Segundos depois, já pipocava na tela a janela de bate-papo.

Stalkear faz parte!

Quando você quer fazer um "approach" e não está muito certo sobre como e quando acontecer, as redes sociais contribuem enormemente pra resolver isso. 

O ato permanece o mesmo: XERETAR, mas agora ganhou um nome refinado: STALKEAR.

Aquela xeretada básica no perfil do Facebook, nunca fez mal a ninguém.
Checar idade, estado civil, lugares que costuma frequentar, as últimas fotos postadas...
Após essa "visitinha" despretensiosa conseguimos as informações necessárias para organizarmos um método assertivo de aproximação.

Nunca isso é feito sozinho.
Há sempre aquele seu best friend que vira seu comparsa nessa investigação.

E eu tenho um amigo muito bom nisso.
Quando trabalhamos em conjunto, o resultado é excelente ! rsrsrs.

Ficou na incumbência dele, então, encontrar o perfil do rapaz.
Não demorou muito e o link já estava no meu celular.
Devido às restrições que podemos configurar na nossa conta, não havia muito que eu, como "espiã", pudesse ver.
Algumas fotos de trabalhos como modelo (lindíssmo, por sinal), poucos posts recentes e estado civil não especificado.

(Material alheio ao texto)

-- ==== Sys2Proof/Decode.lean ====
section
/-! DEFINITION. The decoder, total on any word and rejecting by name, and the encoder. The spec has no encoding: "A model built
from this spec decodes nothing from bits; it takes instructions as terms. Any attempt to give meaning to a bit pattern is
`refuse`" (R147, 93 U14). So bits are rejected, and instruction memory holds terms, which decode to themselves in the word
length they were written for (log 1). -/

namespace Sys2Proof

/-- Why an instruction word is rejected. -/
inductive DecodeError
  /-- The word is bits, and the spec gives no bit pattern of any instruction (R142, R147). -/
  | noEncodingInSource
  /-- The word was written in the other word length; its bits have no known meaning in this one (R140). -/
  | otherWordLength
  /-- The term has a register field that no 16 bit word can carry (R143, R147). -/
  | notWritable
  deriving DecidableEq, Repr

/-- The meaning of the bits `w` in word length `il`: none is given for any word (R147). -/
def decodeWord (_il : Bool) (_w : Word) : Except DecodeError Instr :=
  .error .noEncodingInSource

/-- The bits of an instruction in word length `il`: none are given for any instruction (R142). -/
def encodeWord (_il : Bool) (_i : Instr) : Except DecodeError Word :=
  .error .noEncodingInSource

/-- Decoding what instruction memory holds at an address, in the word length in force (R140). -/
def decodeCode (il : Bool) : CodeWord → Except DecodeError Instr
  | .raw w => decodeWord il w
  | .term il' i =>
    if il' = il then (if i.wellFormed il then .ok i else .error .notWritable) else .error .otherWordLength

/-- What instruction memory holds for the instruction `i` in word length `il`: its bits if it has any, else the term. -/
def encode (il : Bool) (i : Instr) : CodeWord :=
  match encodeWord il i with
  | .ok w => .raw w
  | .error _ => .term il i

/-- The host's question about a row of the opcode table: a word of at most 16 bits is a 16 bit word, any other a 32 bit word. No
row of the table has bits, so the answer is none (R147). -/
def decodeTableWord (nbits w : Nat) : Option Instr :=
  (decodeWord (decide (16 < nbits)) (BitVec.ofNat 32 w)).toOption

end Sys2Proof
end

E aí vem aquela dúvida: adiciono ou não adiciono aos meus amigos?
Óbvio, que a única razão da dúvida em adicionar é o fato de ficar claro que estávamos stalkeando seu perfil.
Fora isso, a certeza de enviar a solicitação era nítida.

Enfim, foi!
Convite enviado.

Enquanto ele não é aceito, fica martelando uma pergunta: e agora, quando encontrá-lo novamente nos corredores, o que fazer?

Uma pausa na vida virtual

Uma pausa na vida virtual.
Voltemos à vida real.

Desliguemos nossos visores.
Liguemos nossas visões.

Olhemos ao nosso redor...

É notório que toda mulher, consciente ou inconscientemente, nutri uma fantasia sobre homens e fardas.
Há mais do que se imagina do que um simples desejo por aquele uniforme.
É a caracterização do macho alfa.
Da masculinidade viril.
Daquele que sempre vai te oferecer conforto e segurança.
Que vai te proteger te todos os "meninos maus" que encontrar pelo caminho.

Pois bem...
Para se adequar às normas de segurança, a empresa em que trabalho, precisou modificar seu quadro de funcionários. 
Agora, trabalhando 24 horas por dia, haveriam bombeiros civis instalados no local.

Algo de extrema importância considerando-se a preservação de milhares de vida que diariamente exercem suas funções lá.

Não houve apresentações formais, para que soubéssemos a quem recorrer em caso de necessidade ou emergência.

Também não precisava...
Conseguíamos notar, ao longe, aquele belo rapaz fardado desfilando pelos corredores.

quinta-feira, 4 de agosto de 2016

- Um parênteses -

- Um parênteses - 

Nesse mundo virtual, tudo é muito descartável.
Tão fácil como encontrar pessoas, é tirá-las de sua vida.

Sempre acontece na mesma sequencia de fatos...
Parece até uma cartilha de regras aplicada a cada novo "match".

Nos primeiros dias é aquele desejo insaciável de manter contato.
Pela manhã, tarde ou noite, o celular insanamente notifica o recebimento de novas mensagens.
A bateria não dura o suficiente para colocar o papo em dia.
Há sempre aquela busca por um carregador ou uma tomada pra não ficar desligado nenhum minuto.

Após esse momento de frenesi, vem o momento de "evoluir" o papo.
Sim. Descobri nessas experiências que, como num jogo de video game, esses pseudo-relacionamentos virtuais também passam por fases.
Iniciam-se nas mais simples, como apanhar moedinhas, até chegar às mais complexas, ao "chefão".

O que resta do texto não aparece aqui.